Saved data entries:
-- ==== Sys2Proof/Machine/Commands.lean ====
section
/-! DEFINITION. The commands of the command port that execute no instruction: RESET, LOAD, TICK, KEY. STEP stands in
Cycle.lean. -/

namespace Sys2Proof.Machine

/-- RESET (70_reset_and_hazards.md R240): every piece of the block's state at its reset value, memory by the machine's own
FONT. The environment is not the block's. Re-issued, it is "equivalent to discarding the machine and creating a new one" (92 D23; log 7). -/
def State.resetCommand (s : State) : State := (State.resetWith s.font).setEnv s.env

/-- LOAD(data) (70_reset_and_hazards.md R242): rejected whole above MAX_LOAD = 3584 bytes, else
copied from PROG_BASE = 0x200 on (00_scope.md R9). -/
def State.loadCommand (s : State) (data : List Byte) : State :=
  if data.length > 3584 then s.setOut { s.out.quiet with loadOk := false }
  else (s.writeBytes 0x200 data).setOut { s.out.quiet with loadOk := true }

/-- One timer's decrement: never below 0 (44_keys_timers.md R203). -/
def countDown (t : Byte) : Byte := if t > 0 then t - 1 else t

/-- TICK (44_keys_timers.md R203): both timers count down, and one audio notification, ST taken after the decrement. -/
def State.tickCommand (s : State) : State :=
  ((s.setDt (countDown s.dt)).setSt (countDown s.st)).setOut
    { s.out.quiet with audioValid := true, audioPause := countDown s.st == 0 }

/-- KEY(k) (44_keys_timers.md R199, R200): the key goes to the waiting register; ignored where none waits (92 D14;
log 15). -/
def State.keyCommand (s : State) (k : Nibble) : State :=
  match s.latch with
  | some x => ((s.setV x (k.setWidth 8)).setLatch none).setOut s.out.quiet
  | none => s.setOut s.out.quiet

end Sys2Proof.Machine
end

Directions for this task
Repeat only what runs from the line holding "log 15). -/" to the end of the data, keeping every line exactly as written, first and last included.

Output
log 15). -/
def State.keyCommand (s : State) (k : Nibble) : State :=
  match s.latch with
  | some x => ((s.setV x (k.setWidth 8)).setLatch none).setOut s.out.quiet
  | none => s.setOut s.out.quiet

end Sys2Proof.Machine
end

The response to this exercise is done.